By Tom Sebastiano
For this our 200th article, we are featuring the work of Jerusalem-based photographer Gabriela Gleizer. We talk with Gabriela about her ongoing project documenting the multi-faceted and diverse society that is Jerusalem. Enjoy…
Gabriela firstly a bit about you?
I am 27 years old and right now I live in Jerusalem. I’m currently studying for a BFA Degree at Bezalel Academy of Arts & Design.
What first sparked your interest in photography?
It was a total coincidence; when I was 15 I was living in Montevideo, Uruguay with my parents because of their jobs. I was studying Architectural Studies and History of Art in high school and I started noticing details and styles which I hadn’t observed before. There were very many beautiful houses and mansions in an old Spanish style in the neighbourhood where I was living, and I wanted to photograph them to have memories after I returned to Israel. So I started walking in the streets with my father’s camera documenting the houses, little by little I was noticing movements, perspective, the influence of the light and more. It didn’t take long before the camera had become an inseparable object to me.

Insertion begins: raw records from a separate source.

-- ==== Sys2Proof/Machine/Xlate.lean ====
section
/-!
DEFINITION. The address map (spec/04 R84, R87), stage 1 and stage 2 translation (R105 to R109), the reasons of refusal
(spec/20 R424), and the PLB with its refill (spec/04 R91 to R93).
-/

namespace Sys2Proof.Machine

/-! ## The address map -/

/-- What an address names (04 R84). -/
inductive Named where
  | fabric (node off : Nat)
  | translated
  | tile (cl off : Nat)
  | window (off : Nat)
  | nothing
  deriving DecidableEq, Repr

/-- First address of the tile-store windows (04 R84). -/
def tileBase : Nat := 0x00FFFE0000000000

/-- First address of the private window (04 R84). -/
def windowBase : Nat := 0x00FFFF0000000000

/-- The first row of R84 that matches an address. -/
def nameOf (va : Nat) : Named :=
  if 2 ^ 63 ≤ va then .fabric (bitsOf va 62 46) (bitsOf va 45 0)
  else if va < tileBase then .translated
  else if va < tileBase + 384 * 0x00200000 then .tile ((va - tileBase) / 0x00200000) ((va - tileBase) % 0x00200000)
  else if windowBase ≤ va ∧ va ≤ windowBase + 0x01005FFF then .window (va - windowBase)
  else .nothing

/-- The rows of the private window (04 R87). -/
inductive WindowRow where
  | cls | inj | rx | sem | latchA | latchB | qstat
  deriving DecidableEq, Repr

/-- The row an offset of `n` bytes lies in, for a CLS share of `share` banks (04 R87, R95). -/
def windowRow (share off n : Nat) : Option WindowRow :=
  if off + n ≤ share * 0x10000 then some .cls
  else if 0x01000000 ≤ off ∧ off + n ≤ 0x01000400 then some .inj
  else if 0x01001000 ≤ off ∧ off + n ≤ 0x01001800 then some .rx
  else if 0x01002000 ≤ off ∧ off + n ≤ 0x01002020 then some .sem
  else if 0x01003000 ≤ off ∧ off + n ≤ 0x01003800 then some .latchA
  else if 0x01004000 ≤ off ∧ off + n ≤ 0x01004800 then some .latchB
  else if 0x01005000 ≤ off ∧ off + n ≤ 0x01005008 then some .qstat
  else none

/-- Whether an address lies in the CLS range of the private window, shared or not (07 R173)
(log entry 54: DEDUCED, safe). -/
def inClsRange (va : Nat) : Bool := decide (windowBase ≤ va) && decide (va < windowBase + 0x40000)

/-! ## Refusals -/

/-- A refusal's place, stage-1 level and reason (20 R424). -/
structure Refused where
  place : Nat
  level : Nat
  reason : Nat
  deriving DecidableEq, Repr

/-- The cause a refusal's place decides (20 R424). -/
def Refused.cause (r : Refused) : Cause :=
  if r.place = 3 then .page else if 4 ≤ r.place then .stage2 else .prot

/-- The descriptor bits WHERE, LEVEL and REASON of a refusal (20 R423). -/
def Refused.bits (r : Refused) : Nat := r.place * 2 ^ 26 + r.level * 2 ^ 22 + r.reason * 2 ^ 14

/-- A refusal outside stage 1 and its tables: LEVEL is 0xF (20 R423). -/
def refuse (place reason : Nat) : Refused := ⟨place, 0xF, reason⟩

/-! ## Ramzu's log and the count of stage-2 refusals (20 R429) -/

/-- An event in Ramzu's log (21 R446, 22 R465): the log's own layout is not stated (log entry 29: DESIGN
CHOICE, unsafe). -/
def State.logWord (s : State) (w : Nat) : State :=
  { s with pkg := { s.pkg with log := s.pkg.log ++ [BitVec.ofNat 64 w] } }

/-- The word of Ramzu's log for a refusal at a granule that has been retired (20 R429; log entry 29: DESIGN CHOICE, unsafe). -/
def retiredWord (p va : Nat) : Nat := 0xF * 2 ^ 60 + p * 2 ^ 48 + va % 2 ^ 56 / 4096

/-- A refusal of an access to an address by stage 2: S2REF counts it, and one at a retired granule is reported to Ramzu (20
R429). -/
def State.s2refusal (s : State) (p va : Nat) (r : Refused) : State :=
  if r.cause = .stage2 then
    let s := s.count p ctrS2ref
    if r.place = 4 ∧ r.reason = 3 then s.logWord (retiredWord p va) else s
  else s

/-! ## Stage 2 and the host (04 R108, R109) -/

/-- The place of a partition-physical HBM address, or the refusal of 20 R424, WHERE 4. -/
def Part.stage2Place (k : Part) (ppa : Nat) : Except Refused Nat :=
  if k.memSize ≤ ppa then .error (refuse 4 1)
  else
    let g := ppa / 0x10000
    if k.reserve.contains g then .error (refuse 4 2)
    else if k.s2refused.contains g then .error (refuse 4 3)
    else
      match k.stage2[g]? with
      | some base => .ok (base + ppa % 0x10000)
      | none => .error (refuse 4 1)

/-- The place of a host address, or the refusal of 20 R424, WHERE 5. -/
def Part.hostAccess (k : Part) (p iova : Nat) (write : Bool) : Except Refused Nat :=
  if k.tdisp = .error then .error (refuse 5 3)
  else
    match k.iommu.find? fun e => e.1 == iova / 4096 with
    | none => .error (refuse 5 1)
    | some e => if write && !e.2 then .error (refuse 5 2) else .ok (hostPlace p iova)

/-- The place of any partition-physical address (04 R108). -/
def Part.physical (k : Part) (p ppa : Nat) (write : Bool) : Except Refused Nat :=
  if 2 ^ 47 ≤ ppa then k.hostAccess p (ppa % 2 ^ 47) write else k.stage2Place ppa

/-! ## Sealed ranges (09 R229) -/

/-- Whether a range of a partition is sealed at an address (09 R229). -/
def Part.sealedAt (k : Part) (va : Nat) : Bool := k.seals.any fun x => decide (x.1 ≤ va) && decide (va < x.1 + 2 ^ x.2)

/-! ## Stage 1 (04 R106, R107) -/

/-- Reserved bits of a stage-1 entry; C64 is one of them above level 4 (04 R106). -/
def pteReserved (e level : Nat) : Bool :=
  bitsOf e 63 61 != 0 || bitsOf e 58 48 != 0 || bitsOf e 11 3 != 0 || (level < 4 && bitsOf e 59 59 != 0)

/-- The index bits of a virtual address at a level (04 R106). -/
def pteIndex (va level : Nat) : Nat :=
  if level = 0 then bitsOf va 55 48 else bitsOf va (47 - 9 * (level - 1)) (39 - 9 * (level - 1))

/-- The page size of a leaf at a level (04 R106). -/
def leafSize (level : Nat) : Nat := if level = 2 then 2 ^ 30 else if level = 3 then 2 ^ 21 else 2 ^ 12

/-- A translated page: its base address, size and place, whether it may be written, which its entry's W bit and for host memory
the IOMMU give, the entry's ATOM bit, and the level of the leaf. -/
structure Page where
  va : Nat
  size : Nat
  pa : Nat
  w : Bool
  atom : Bool
  level : Nat
  deriving DecidableEq, Repr

/-- Bytes that one entry of a level maps (04 R106). -/
def pteSpan (level : Nat) : Nat := 2 ^ (48 - 9 * level)

/-- The entry that the walkers' caches hold for an address at a level, of the partition's own generation (04 R103). -/
def State.walkCached (s : State) (p va level : Nat) : Option Nat :=
  (s.pkg.walkers.find? fun e => e.part == p && e.pgen == (s.part p).pgen && e.level == level
    && e.base == va / pteSpan level * pteSpan level).map (·.entry)

/-- The stage-1 entry of an address at a level whose table is at a partition-physical address: from the walkers' caches,
else from the table, whose own address stage 2 or the host may refuse (04 R103, R105; 20 R424). -/
def pteAt (s : State) (p va level table : Nat) : Except Refused Nat :=
  match s.walkCached p va level with
  | some e => .ok e
  | none =>
    match (s.part p).physical p (table + 8 * pteIndex va level) false with
    | .error r => .error (if r.place = 5 then r else ⟨4, level, 4⟩)
    | .ok at_ => .ok (leNat (s.loadHbm p at_ 8))

/-- Walk the levels from `level`, for `fuel` of them: the table's partition-physical address is `table` (04 R106). The
order of the checks on one entry is V, reserved bits, LEAF, alignment of OA, then the page's own stage 2
(log entry 14: DEDUCED, unsafe). -/
def walkFrom (s : State) (p va write : Nat) : Nat → Nat → Nat → Except Refused Page
  | 0, _, _ => .error ⟨3, 4, 3⟩
  | fuel + 1, level, table =>
    let k := s.part p
    match pteAt s p va level table with
    | .error r => .error r
    | .ok e =>
      let oa := bitsOf e 47 12 * 4096
      let leaf := bitsOf e 2 2 == 1
      if bitsOf e 0 0 = 0 then .error ⟨3, level, 1⟩
      else if pteReserved e level && !(level = 4 && !leaf) then .error ⟨3, level, 4⟩
      else if (leaf && level < 2) || (!leaf && level = 4) then .error ⟨3, level, 3⟩
      else if leaf then
        let size := leafSize level
        if oa % size ≠ 0 then .error ⟨3, level, 6⟩
        else
          let line := va / 64 * 64
          match k.physical p (oa + line % size) (write = 1) with
          | .error r => .error r
          | .ok pa =>
            .ok ⟨va / 4096 * 4096, 4096, pa - line % 4096,
              bitsOf e 1 1 == 1 && (k.physical p (oa + line % size) true).toOption.isSome, bitsOf e 60 60 == 1, level⟩
      else walkFrom s p va write fuel (level + 1) oa

/-- The entries that a walk which nothing refuses reads, level by level. -/
def walkPath (s : State) (p va : Nat) : Nat → Nat → Nat → List WalkEntry
  | 0, _, _ => []
  | fuel + 1, level, table =>
    match pteAt s p va level table with
    | .error _ => []
    | .ok e =>
      ⟨p, (s.part p).pgen, level, va / pteSpan level * pteSpan level, e⟩
        :: (if bitsOf e 2 2 = 1 then [] else walkPath s p va fuel (level + 1) (bitsOf e 47 12 * 4096))

/-- The translation of a virtual address of a partition: stage 1 from S1ROOT, then stage 2 or the host. -/
def walk (s : State) (p va : Nat) (write : Bool) : Except Refused Page :=
  walkFrom s p va (if write then 1 else 0) 5 0 (s.part p).s1root

/-- The walkers' caches keep the entries of a walk that was not refused (04 R103; 20 R425). -/
def State.fillWalk (s : State) (p va : Nat) : State :=
  let new := walkPath s p va 5 0 (s.part p).s1root
  { s with pkg := { s.pkg with walkers := new.filter (fun e => !s.pkg.walkers.contains e) ++ s.pkg.walkers } }

/-- The walkers' caches drop a partition's entries that meet a range of addresses (04 R103, R111). -/
def State.dropWalk (s : State) (p lo hi : Nat) : State :=
  { s with pkg := { s.pkg with
    walkers := s.pkg.walkers.filter fun e => !(e.part == p && decide (e.base < hi) && decide (lo < e.base + pteSpan e.level)) } }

How do you approach shooting strangers in a busy city like Jerusalem, what attracts you to certain characters and people?
Mostly their physical appearance and their body language and how they are connected to the place in which I am photographing them.
To what degree do you engage with your subjects, how important or necessary do you feel it is to talk before you shoot?
Usually, as I commit to my target, I feel very focused on what I have in mind but sometimes it is very helpful to have a little chat with the person I’m photographing, as some new ideas or perspectives can come to mind.
Your work has a strong sense of locality to it, it’s as if you work in an area very well known to you. For example I see that many of your portraits have been shot at tram stops, can you tell me a bit about this choice of location for you?
This project is about a journey which aims to explore and analyse the different cultures and religions which people belong to and try to understand the complexity and diversity of society in Jerusalem. The idea of choosing this trajectory had seemed to me very appropriate as it is one of the most popular transportation methods in the city and one of the city’s symbols.
Who are your photographic influences?
Mostly documentary and portraiture photographers like Rineke Dijkstra, Alec Soth, Michal Chelbin, Rob Hornstra – but also photographers with a bit of humour and sarcasm in their works like Martin Parr.
When you have completed your degree at Bezalel what are your plans?
Probably continue to study for a MFA Degree and meanwhile start working in photography, as I feel I have a lot more to learn and discover.